Action item
Instruction for the data below: set down exactly the lines from the line with "t.sealing := rfl" to the line with "t.launching := rfl", inclusive, and no others.

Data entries
------------------------------------------------------------

@[simp] theorem Hart.setCb_run (t : Hart) (n : Nat) (v : BitVec 256) : (t.setCb n v).run = t.run := rfl
@[simp] theorem Hart.setCb_pc (t : Hart) (n : Nat) (v : BitVec 256) : (t.setCb n v).pc = t.pc := rfl
@[simp] theorem Hart.setCb_priv (t : Hart) (n : Nat) (v : BitVec 256) : (t.setCb n v).priv = t.priv := rfl
@[simp] theorem Hart.setCb_entering (t : Hart) (n : Nat) (v : BitVec 256) : (t.setCb n v).entering = t.entering := rfl
@[simp] theorem Hart.setCb_x (t : Hart) (n : Nat) (v : BitVec 256) : (t.setCb n v).x = t.x := rfl
@[simp] theorem Hart.setCb_v (t : Hart) (n : Nat) (v : BitVec 256) : (t.setCb n v).v = t.v := rfl
@[simp] theorem Hart.setCb_m (t : Hart) (n : Nat) (v : BitVec 256) : (t.setCb n v).m = t.m := rfl
@[simp] theorem Hart.setCb_cc (t : Hart) (n : Nat) (v : BitVec 256) : (t.setCb n v).cc = t.cc := rfl
@[simp] theorem Hart.setCb_csr (t : Hart) (n : Nat) (v : BitVec 256) : (t.setCb n v).csr = t.csr := rfl
@[simp] theorem Hart.setCb_away (t : Hart) (n : Nat) (v : BitVec 256) : (t.setCb n v).away = t.away := rfl
@[simp] theorem Hart.setCb_map (t : Hart) (n : Nat) (v : BitVec 256) : (t.setCb n v).map = t.map := rfl
@[simp] theorem Hart.setCb_pending (t : Hart) (n : Nat) (v : BitVec 256) : (t.setCb n v).pending = t.pending := rfl
@[simp] theorem Hart.setCb_reduced (t : Hart) (n : Nat) (v : BitVec 256) : (t.setCb n v).reduced = t.reduced := rfl
@[simp] theorem Hart.setCb_limit (t : Hart) (n : Nat) (v : BitVec 256) : (t.setCb n v).limit = t.limit := rfl
@[simp] theorem Hart.setCb_demand (t : Hart) (n : Nat) (v : BitVec 256) : (t.setCb n v).demand = t.demand := rfl
@[simp] theorem Hart.setCb_convoyOpen (t : Hart) (n : Nat) (v : BitVec 256) : (t.setCb n v).convoyOpen = t.convoyOpen := rfl
@[simp] theorem Hart.setCb_queue (t : Hart) (n : Nat) (v : BitVec 256) : (t.setCb n v).queue = t.queue := rfl
@[simp] theorem Hart.setCb_tile (t : Hart) (n : Nat) (v : BitVec 256) : (t.setCb n v).tile = t.tile := rfl
@[simp] theorem Hart.setCb_nb (t : Hart) (n : Nat) (v : BitVec 256) : (t.setCb n v).nb = t.nb := rfl
@[simp] theorem Hart.setCb_rep (t : Hart) (n : Nat) (v : BitVec 256) : (t.setCb n v).rep = t.rep := rfl
@[simp] theorem Hart.setCb_wait (t : Hart) (n : Nat) (v : BitVec 256) : (t.setCb n v).wait = t.wait := rfl
@[simp] theorem Hart.setCb_matrix (t : Hart) (n : Nat) (v : BitVec 256) : (t.setCb n v).matrix = t.matrix := rfl
@[simp] theorem Hart.setCb_family (t : Hart) (n : Nat) (v : BitVec 256) : (t.setCb n v).family = t.family := rfl
@[simp] theorem Hart.setCb_ctxs (t : Hart) (n : Nat) (v : BitVec 256) : (t.setCb n v).ctxs = t.ctxs := rfl
@[simp] theorem Hart.setCb_engFault (t : Hart) (n : Nat) (v : BitVec 256) : (t.setCb n v).engFault = t.engFault := rfl
@[simp] theorem Hart.setCb_collFault (t : Hart) (n : Nat) (v : BitVec 256) : (t.setCb n v).collFault = t.collFault := rfl
@[simp] theorem Hart.setCb_pflags (t : Hart) (n : Nat) (v : BitVec 256) : (t.setCb n v).pflags = t.pflags := rfl
@[simp] theorem Hart.setCb_unsealed (t : Hart) (n : Nat) (v : BitVec 256) : (t.setCb n v).unsealed = t.unsealed := rfl
@[simp] theorem Hart.setCb_inherited (t : Hart) (n : Nat) (v : BitVec 256) : (t.setCb n v).inherited = t.inherited := rfl
@[simp] theorem Hart.setCb_asks (t : Hart) (n : Nat) (v : BitVec 256) : (t.setCb n v).asks = t.asks := rfl
@[simp] theorem Hart.setCb_access (t : Hart) (n : Nat) (v : BitVec 256) : (t.setCb n v).access = t.access := rfl
@[simp] theorem Hart.setCb_fetching (t : Hart) (n : Nat) (v : BitVec 256) : (t.setCb n v).fetching = t.fetching := rfl
@[simp] theorem Hart.setCb_tracked (t : Hart) (n : Nat) (v : BitVec 256) : (t.setCb n v).tracked = t.tracked := rfl
@[simp] theorem Hart.setCb_sealing (t : Hart) (n : Nat) (v : BitVec 256) : (t.setCb n v).sealing = t.sealing := rfl
@[simp] theorem Hart.setCb_sealFailed (t : Hart) (n : Nat) (v : BitVec 256) : (t.setCb n v).sealFailed = t.sealFailed := rfl
@[simp] theorem Hart.setCb_launching (t : Hart) (n : Nat) (v : BitVec 256) : (t.setCb n v).launching = t.launching := rfl
@[simp] theorem Hart.setCb_region (t : Hart) (n : Nat) (v : BitVec 256) : (t.setCb n v).region = t.region := rfl
@[simp] theorem Hart.setCb_stage (t : Hart) (n : Nat) (v : BitVec 256) : (t.setCb n v).stage = t.stage := rfl
@[simp] theorem Hart.setCb_granted (t : Hart) (n : Nat) (v : BitVec 256) : (t.setCb n v).granted = t.granted := rfl
@[simp] theorem Hart.setCb_issuedAt (t : Hart) (n : Nat) (v : BitVec 256) : (t.setCb n v).issuedAt = t.issuedAt := rfl
@[simp] theorem Hart.setCb_issuedIn (t : Hart) (n : Nat) (v : BitVec 256) : (t.setCb n v).issuedIn = t.issuedIn := rfl
@[simp] theorem Hart.setCb_multi (t : Hart) (n : Nat) (v : BitVec 256) : (t.setCb n v).multi = t.multi := rfl
@[simp] theorem Hart.setCb_yielded (t : Hart) (n : Nat) (v : BitVec 256) : (t.setCb n v).yielded = t.yielded := rfl
@[simp] theorem Hart.setCb_graceAt (t : Hart) (n : Nat) (v : BitVec 256) : (t.setCb n v).graceAt = t.graceAt := rfl
@[simp] theorem Hart.setCb_lastStamp (t : Hart) (n : Nat) (v : BitVec 256) : (t.setCb n v).lastStamp = t.lastStamp := rfl
@[simp] theorem Hart.setCb_saved (t : Hart) (n : Nat) (v : BitVec 256) : (t.setCb n v).saved = t.saved := rfl
@[simp] theorem Hart.setCb_laneLost (t : Hart) (n : Nat) (v : BitVec 256) : (t.setCb n v).laneLost = t.laneLost := rfl
@[simp] theorem Hart.setCb_laneDue (t : Hart) (n : Nat) (v : BitVec 256) : (t.setCb n v).laneDue = t.laneDue := rfl
@[simp] theorem Hart.setCb_lost (t : Hart) (n : Nat) (v : BitVec 256) : (t.setCb n v).lost = t.lost := rfl
@[simp] theorem Hart.setCb_stalled (t : Hart) (n : Nat) (v : BitVec 256) : (t.setCb n v).stalled = t.stalled := rfl
@[simp] theorem Hart.setCb_qstalled (t : Hart) (n : Nat) (v : BitVec 256) : (t.setCb n v).qstalled = t.qstalled := rfl
@[simp] theorem Hart.setCb_space (t : Hart) (n : Nat) (v : BitVec 256) : (t.setCb n v).space = t.space := rfl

------------------------------------------------------------

Written solution
@[simp] theorem Hart.setCb_sealing (t : Hart) (n : Nat) (v : BitVec 256) : (t.setCb n v).sealing = t.sealing := rfl
@[simp] theorem Hart.setCb_sealFailed (t : Hart) (n : Nat) (v : BitVec 256) : (t.setCb n v).sealFailed = t.sealFailed := rfl
@[simp] theorem Hart.setCb_launching (t : Hart) (n : Nat) (v : BitVec 256) : (t.setCb n v).launching = t.launching := rfl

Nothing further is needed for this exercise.